03.30
Late last year, I was getting caught up on one of the Summer’s better anime titles: We Still Don’t Know the Name of the Flower we Saw that Day (or Ano Hana if you like fake Japanese shorthand). At 11 episodes total, I was able to plow through the episodes in less than a week. The series was about a group of estranged friends trying to get over their differences after the ghost of one of their other childhood friends comes back in hopes of fulfilling a wish in order to cross over. While the death of their friend left the rest of the cast with some obvious flaws character-wise, you were still able to care about each of them, having been shown what their friendship used to be like oh so many years ago.
Not true for We’ll Be Waiting that Summer.
We’ll Be Waiting that Summer (or Ano Natsu in fake Japanese shorthand) is a short 12-episode series about a group of teens, and shares the same director as Ano Hana. Sadly the list of similarities stops there.
The main protagonist is Kaito, who essentially looks and acts exactly like Kensuke from Evangelion. For reasons initially not explained, he has an obsession with recording everything on an 8mm handheld camera. He’s out recording one day when, in a plot twist similar to that of a certain Abrams/Spielberg movie, he happens to be caught in the middle of an alien ship crash landing to Earth. He wakes up the next day at home with no recollection of the crash, and heads to school where he’s introduced to a foxy new transfer student. In an attempt to get closer to the student, Kaito’s friend asks some upperclassmen (new transfer student included) if they’d like to make a film with them over break.
Up until this point, the series does a good job of setting up the cast of characters and how the viewers expect them to act. However, things take a turn for the trite when the gang conveniently wins a vacation to Okinawa, where the majority of the series’ love triangle nonsense happens. This, not-so-coincidentally enough, is also where the series begins to falter and I immediately start to lose interest in any of the characters. Normally when it comes to character A liking B, but B liking C, types of stories, even in the case that the ship you support fails, the story is still able to make it up to you by having the unpaired character finish their character arc in a way that isn’t just essentially saying “deal with it.” Not true for Ano Natsu. Once hints of characters showing an interest in other characters show up, the entire cast begins to act frustratingly irrationally to the point that you’re not just questioning their actions—you’re completely in opposition to them. With three episodes to go, I could barely stand where the plot has brought the characters, and things were only made worse when I was reminded that the series was also part sci-fi.

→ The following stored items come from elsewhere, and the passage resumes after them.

@[simp] theorem modSite_pending (i : Nat) (f : SiteState → SiteState) : (modSite s i f).pending = s.pending := rfl
@[simp] theorem modSite_regs (i : Nat) (f : SiteState → SiteState) : (modSite s i f).regs = s.regs := rfl
@[simp] theorem modSite_latches (i : Nat) (f : SiteState → SiteState) : (modSite s i f).latches = s.latches := rfl
@[simp] theorem modSite_firstWrite (i : Nat) (f : SiteState → SiteState) : (modSite s i f).firstWrite = s.firstWrite := rfl
@[simp] theorem modSite_upsets (i : Nat) (f : SiteState → SiteState) : (modSite s i f).upsets = s.upsets := rfl
@[simp] theorem modSite_flagsNow (i : Nat) (f : SiteState → SiteState) : (modSite s i f).flagsNow = s.flagsNow := rfl
@[simp] theorem modSite_mem (i : Nat) (f : SiteState → SiteState) : (modSite s i f).mem = s.mem := rfl
@[simp] theorem modSite_written (i : Nat) (f : SiteState → SiteState) : (modSite s i f).written = s.written := rfl
@[simp] theorem modSite_poison (i : Nat) (f : SiteState → SiteState) : (modSite s i f).poison = s.poison := rfl
@[simp] theorem modSite_corePoison (i : Nat) (f : SiteState → SiteState) : (modSite s i f).corePoison = s.corePoison := rfl
@[simp] theorem modSite_hostMem (i : Nat) (f : SiteState → SiteState) : (modSite s i f).hostMem = s.hostMem := rfl
@[simp] theorem modSite_out (i : Nat) (f : SiteState → SiteState) : (modSite s i f).out = s.out := rfl
@[simp] theorem modSite_time (i : Nat) (f : SiteState → SiteState) : (modSite s i f).time = s.time := rfl
@[simp] theorem modSite_clock (i : Nat) (f : SiteState → SiteState) : (modSite s i f).clock = s.clock := rfl
@[simp] theorem modSite_cross (i : Nat) (f : SiteState → SiteState) : (modSite s i f).cross = s.cross := rfl
@[simp] theorem modSite_faults (i : Nat) (f : SiteState → SiteState) : (modSite s i f).faults = s.faults := rfl
@[simp] theorem modSite_cores (i : Nat) (f : SiteState → SiteState) : (modSite s i f).cores = s.cores := rfl
@[simp] theorem modSite_contexts (i : Nat) (f : SiteState → SiteState) : (modSite s i f).contexts = s.contexts := rfl
@[simp] theorem modSite_gens (i : Nat) (f : SiteState → SiteState) : (modSite s i f).gens = s.gens := rfl
@[simp] theorem modSite_startReqs (i : Nat) (f : SiteState → SiteState) : (modSite s i f).startReqs = s.startReqs := rfl
@[simp] theorem modSite_ended (i : Nat) (f : SiteState → SiteState) : (modSite s i f).ended = s.ended := rfl
@[simp] theorem modSite_parts (i : Nat) (f : SiteState → SiteState) : (modSite s i f).parts = s.parts := rfl
@[simp] theorem modSite_far (i : Nat) (f : SiteState → SiteState) : (modSite s i f).far = s.far := rfl
@[simp] theorem modSite_farPending (i : Nat) (f : SiteState → SiteState) : (modSite s i f).farPending = s.farPending := rfl
@[simp] theorem modSite_links (i : Nat) (f : SiteState → SiteState) : (modSite s i f).links = s.links := rfl
@[simp] theorem modSite_fabric (i : Nat) (f : SiteState → SiteState) : (modSite s i f).fabric = s.fabric := rfl
@[simp] theorem modSite_qps (i : Nat) (f : SiteState → SiteState) : (modSite s i f).qps = s.qps := rfl
@[simp] theorem modSite_vfRanges (i : Nat) (f : SiteState → SiteState) : (modSite s i f).vfRanges = s.vfRanges := rfl
@[simp] theorem modSite_bme (i : Nat) (f : SiteState → SiteState) : (modSite s i f).bme = s.bme := rfl
@[simp] theorem modSite_d3hot (i : Nat) (f : SiteState → SiteState) : (modSite s i f).d3hot = s.d3hot := rfl
@[simp] theorem modSite_linkUp (i : Nat) (f : SiteState → SiteState) : (modSite s i f).linkUp = s.linkUp := rfl
@[simp] theorem modSite_vfsOn (i : Nat) (f : SiteState → SiteState) : (modSite s i f).vfsOn = s.vfsOn := rfl
@[simp] theorem modSite_dma (i : Nat) (f : SiteState → SiteState) : (modSite s i f).dma = s.dma := rfl
@[simp] theorem modSite_windows (i : Nat) (f : SiteState → SiteState) : (modSite s i f).windows = s.windows := rfl
@[simp] theorem modSite_mbReqs (i : Nat) (f : SiteState → SiteState) : (modSite s i f).mbReqs = s.mbReqs := rfl
@[simp] theorem modSite_taken (i : Nat) (f : SiteState → SiteState) : (modSite s i f).taken = s.taken := rfl
@[simp] theorem modSite_acts (i : Nat) (f : SiteState → SiteState) : (modSite s i f).acts = s.acts := rfl
@[simp] theorem modSite_nextAct (i : Nat) (f : SiteState → SiteState) : (modSite s i f).nextAct = s.nextAct := rfl
@[simp] theorem modSite_weir (i : Nat) (f : SiteState → SiteState) : (modSite s i f).weir = s.weir := rfl
@[simp] theorem modSite_record (i : Nat) (f : SiteState → SiteState) : (modSite s i f).record = s.record := rfl
@[simp] theorem modSite_island (i : Nat) (f : SiteState → SiteState) : (modSite s i f).island = s.island := rfl
@[simp] theorem modSite_power (i : Nat) (f : SiteState → SiteState) : (modSite s i f).power = s.power := rfl
@[simp] theorem modSite_house (i : Nat) (f : SiteState → SiteState) : (modSite s i f).house = s.house := rfl
@[simp] theorem modSite_springs (i : Nat) (f : SiteState → SiteState) : (modSite s i f).springs = s.springs := rfl
@[simp] theorem modSite_start (i : Nat) (f : SiteState → SiteState) : (modSite s i f).start = s.start := rfl
@[simp] theorem modSite_maint (i : Nat) (f : SiteState → SiteState) : (modSite s i f).maint = s.maint := rfl
@[simp] theorem modSite_flash (i : Nat) (f : SiteState → SiteState) : (modSite s i f).flash = s.flash := rfl
@[simp] theorem modSite_nextId (i : Nat) (f : SiteState → SiteState) : (modSite s i f).nextId = s.nextId := rfl
@[simp] theorem modSite_freeCount (i : Nat) (f : SiteState → SiteState) : (modSite s i f).freeCount = s.freeCount := rfl
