theorem byteAt_writeBytes (s : State) (a b : Nat) (bs : List Byte) (h : pageWritten s b = true ∨ ¬ (a ≤ b ∧ b < a + bs.length)) :
    byteAt { s with mem := writeBytes s.mem a bs } b =
      if a ≤ b ∧ b < a + bs.length then bs.getD (b - a) 0 else byteAt s b := by
  unfold byteAt
  show (if pageWritten s b = true then readByte (writeBytes s.mem a bs) b else 0) = _
  rw [readByte_writeBytes]
  by_cases e : a ≤ b ∧ b < a + bs.length
  · rw [if_pos e, if_pos e, if_pos (h.resolve_right fun q => q e)]
  · rw [if_neg e, if_neg e]

/-- A piece that is applied writes its bytes, and no other byte changes. -/
theorem byteAt_applyPiece (s : State) (a b : Nat) (bs : List Byte) (p : Bool) (h : bs.length ≤ lineSize a - a % lineSize a) :
    byteAt (applyPiece s a bs p).1 b =
      if (applyPiece s a bs p).2 = false ∧ a ≤ b ∧ b < a + bs.length then bs.getD (b - a) 0 else byteAt s b := by
  have hw : ∀ u : State, u = (if paged a then openPage s a else s) →
      (∀ b, byteAt u b = byteAt s b) ∧ (∀ b, a ≤ b ∧ b < a + bs.length → pageWritten u b = true) := by
    intro u hu
    subst hu
    by_cases hp : paged a = true
    · rw [if_pos hp]
      refine ⟨byteAt_openPage s a, fun b hb => pageWritten_openPage s a b ?_⟩
      rcases lineSize_cases a with e | e <;> rw [e] at h <;> omega
    · rw [if_neg hp]
      refine ⟨fun _ => rfl, fun b hb => ?_⟩
      have : b / 4096 = a / 4096 := by rcases lineSize_cases a with e | e <;> rw [e] at h <;> omega
      unfold pageWritten
      rw [paged_page this]; simp [hp]
  unfold applyPiece
  generalize hu : (if paged a = true then openPage s a else s) = u
  obtain ⟨h1, h2⟩ := hw u hu.symm
  dsimp only
  split
  · rw [if_neg (by simp), h1]
  · dsimp only
    have : ∀ v : State, v.mem = writeBytes u.mem a bs → v.written = u.written →
        byteAt v b = if false = false ∧ a ≤ b ∧ b < a + bs.length then bs.getD (b - a) 0 else byteAt s b := by
      intro v e1 e2
      rw [byteAt_of (s := { u with mem := writeBytes u.mem a bs }) e1 e2, byteAt_writeBytes _ _ _ _ (by
        by_cases e : a ≤ b ∧ b < a + bs.length
        · exact Or.inl (h2 b e)
        · exact Or.inr e), h1]
      simp
    split
    · exact this _ (setPoison_mem _ _ _) (setPoison_written _ _ _)
    · exact this _ rfl rfl

/-! ### Poison under a piece -/

theorem setPoison_poisonedAt (s : State) (a c : Nat) (p : Bool) (h : c / lineSize a ≠ a / lineSize a) :
    poisonedAt (setPoison s a p) c = poisonedAt s c := by
  have hw := fun b => pageWritten_setPoison s a b p
  unfold poisonedAt
  rw [hw]
  unfold setPoison lineSize at *
  cases hz : zoneOf a <;> simp only [hz] at h ⊢ <;> cases hc : zoneOf c <;> dsimp only
  all_goals first
    | rfl
    | rw [tget_tput_other _ _ _ _ _ h]
    | (split
       · first | rfl | (dsimp only; rw [tget_tput_other _ _ _ _ _ h])
       · split
         · show _ = _
           first
             | rw [(rowReport_poison _ _).1, putReg_poison, tget_tput_other _ _ _ _ _ h]
             | rw [(rowReport_poison _ _).2, putReg_corePoison]
         · show _ = _
           first | rw [putReg_poison, tget_tput_other _ _ _ _ _ h] | rw [putReg_corePoison])

theorem foldPoison_poisonedAt (s : State) (c : Nat) (l : List Nat) (f : Nat → Nat)
    (h : ∀ i ∈ l, c / lineSize (f i) ≠ f i / lineSize (f i)) :
    poisonedAt (l.foldl (fun s i => setPoison s (f i) false) s) c = poisonedAt s c := by
  induction l generalizing s with
  | nil => rfl
  | cons i l ih =>
    rw [List.foldl_cons, ih _ fun j hj => h j (List.mem_cons_of_mem _ hj)]
    exact setPoison_poisonedAt _ _ _ _ (h i List.mem_cons_self)

theorem lineSize_paged (a : Nat) (h : paged a = true) : lineSize a = 64 := by
  unfold paged lineSize at *; cases hz : zoneOf a <;> simp_all
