-- ==== Sys2Proof/Laws/Cores.lean ====
section
/-! SUPPORT. The running context of a core, and what a slot's operation does once its unit accepts it. -/

namespace Sys2Proof.Machine

/-! ### Contexts by handle -/

theorem handle_of_ctx {s : State} {h : Nat} {x : Context} (e : ctx? s h = some x) : x.handle = h := by
  have := List.find?_some e; simpa using this

/-- A change that keeps handles is found again under the same handle. -/
theorem ctx_modCtx (s : State) (h j : Nat) (f : Context → Context) (hf : ∀ x, (f x).handle = x.handle) :
    ctx? (modCtx s h f) j = if j = h then (ctx? s j).map f else ctx? s j := by
  unfold ctx? modCtx
  dsimp only
  induction s.contexts with
  | nil => simp
  | cons x xs ih =>
    rw [List.map_cons, List.find?_cons, List.find?_cons]
    have hh : (if (x.handle == h) = true then f x else x).handle = x.handle := by split <;> simp [hf]
    rw [hh]
    by_cases e : x.handle = j
    · subst e
      simp only [beq_self_eq_true]
      by_cases g : x.handle = h
      · simp [g]
      · simp [g]
    · have : (x.handle == j) = false := by simpa using e
      rw [this]; exact ih

theorem ctx_modCtx_self {s : State} {h : Nat} {x : Context} (f : Context → Context) (hf : ∀ x, (f x).handle = x.handle)
    (e : ctx? s h = some x) : ctx? (modCtx s h f) h = some (f x) := by
  rw [ctx_modCtx _ _ _ _ hf, if_pos rfl, e]; rfl

/-- A context's part on a core, after a change of that part that keeps its core. -/
theorem ctxCore_map (x : Context) (c d : Nat) (f : CtxCore → CtxCore) (hf : ∀ k, (f k).core = k.core) :
    ctxCore? { x with cores := x.cores.map fun k => if k.core == c then f k else k } d =
      if d = c then (ctxCore? x d).map f else ctxCore? x d := by
  unfold ctxCore?
  dsimp only
  induction x.cores with
  | nil => simp
  | cons k ks ih =>
    rw [List.map_cons, List.find?_cons, List.find?_cons]
    have hh : (if (k.core == c) = true then f k else k).core = k.core := by split <;> simp [hf]
    rw [hh]
    by_cases e : k.core = d
    · subst e
      simp only [beq_self_eq_true]
      by_cases g : k.core = c
      · simp [g]
      · simp [g]
    · have : (k.core == d) = false := by simpa using e
      rw [this]; exact ih

theorem core_of_ctxCore {x : Context} {c : Nat} {k : CtxCore} (e : ctxCore? x c = some k) : k.core = c := by
  have := List.find?_some e; simpa using this

/-! ### Operations of a slot (R87, R198) -/

/-- The operation that a unit accepts takes effect for the running context. -/
theorem runOp_eq {s : State} {c : Nat} {sl : Slot} {op : SlotOp} {ready : CoreState → Bool} {x : Context} {k : CtxCore}
    {y : CoreState} (f : Context → CtxCore → Nat → State → State) (hx : runCtx? s c = some x) (hk : ctxCore? x c = some k)
    (hr : ready (core s c) = true) (ht : takeOp (core s c) sl op = some y) :
    runOp s c sl op ready f = f x k (opNo y sl) (putCore s c y) := by
  unfold runOp; rw [hx]; dsimp only; rw [hk]; dsimp only; rw [hr, ht]; rfl

/-- A core that runs no context does nothing. -/
theorem runOp_idle {s : State} {c : Nat} {sl : Slot} {op : SlotOp} {ready : CoreState → Bool}
    (f : Context → CtxCore → Nat → State → State) (hx : runCtx? s c = none) : runOp s c sl op ready f = s := by
  unfold runOp; rw [hx]

/-- With no post waiting, applying posts leaves every core as it reads. -/
theorem runPosts_nil {s : State} {c : Nat} (h : (core s c).posts = []) : runPosts s c = s ∨ runPosts s c = putCore s c (core s c) := by
  unfold runPosts
  cases runCtx? s c with
  | none => exact Or.inl rfl
  | some x =>
    right; dsimp only; rw [h]; simp only [List.filter_nil, List.foldl_nil]
    congr 1; rw [← h]

theorem core_runPosts {s : State} {c : Nat} (h : (core s c).posts = []) (b : Nat) : core (runPosts s c) b = core s b := by
  rcases runPosts_nil h with e | e <;> rw [e]
  rw [core_putCore]; split
  · subst_vars; rfl
  · rfl

theorem core_modCore (s : State) (c : Nat) (f : CoreState → CoreState) (b : Nat) :
    core (modCore s c f) b = if b = c then f (core s c) else core s b := core_putCore s c _ b

/-- The unit's acceptance leaves the running context. -/
theorem popOp_running (y : CoreState) (sl : Slot) : (popOp y sl).running = y.running := by cases sl <;> rfl

theorem takeOp_running {y z : CoreState} {sl : Slot} {op : SlotOp} (h : takeOp y sl op = some z) : z.running = y.running := by
  unfold takeOp at h
  split at h
  · injection h with h; rw [← h]; exact popOp_running y sl
  · cases h

theorem runCtx_of {s t : State} (hc : t.contexts = s.contexts) {c : Nat} (hr : (core t c).running = (core s c).running) :
    runCtx? t c = runCtx? s c := by
  unfold runCtx?; rw [hr]; congr 1; funext h; exact ctxQ_of hc h

end Sys2Proof.Machine
end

By the end of the series, there’s something that some people might suggest resemble a conclusion in which focus goes to neither character A ending up with character B, or A with C, but the entire cast as a whole, with all loose ends tied up as the credits roll. It’s one of those series I would recommend if there wasn’t any other series that did a better job with the same theme, but since there are then I’ll just say skip this and watch Ano Hana instead. At least then you’ll cry for all the right reasons.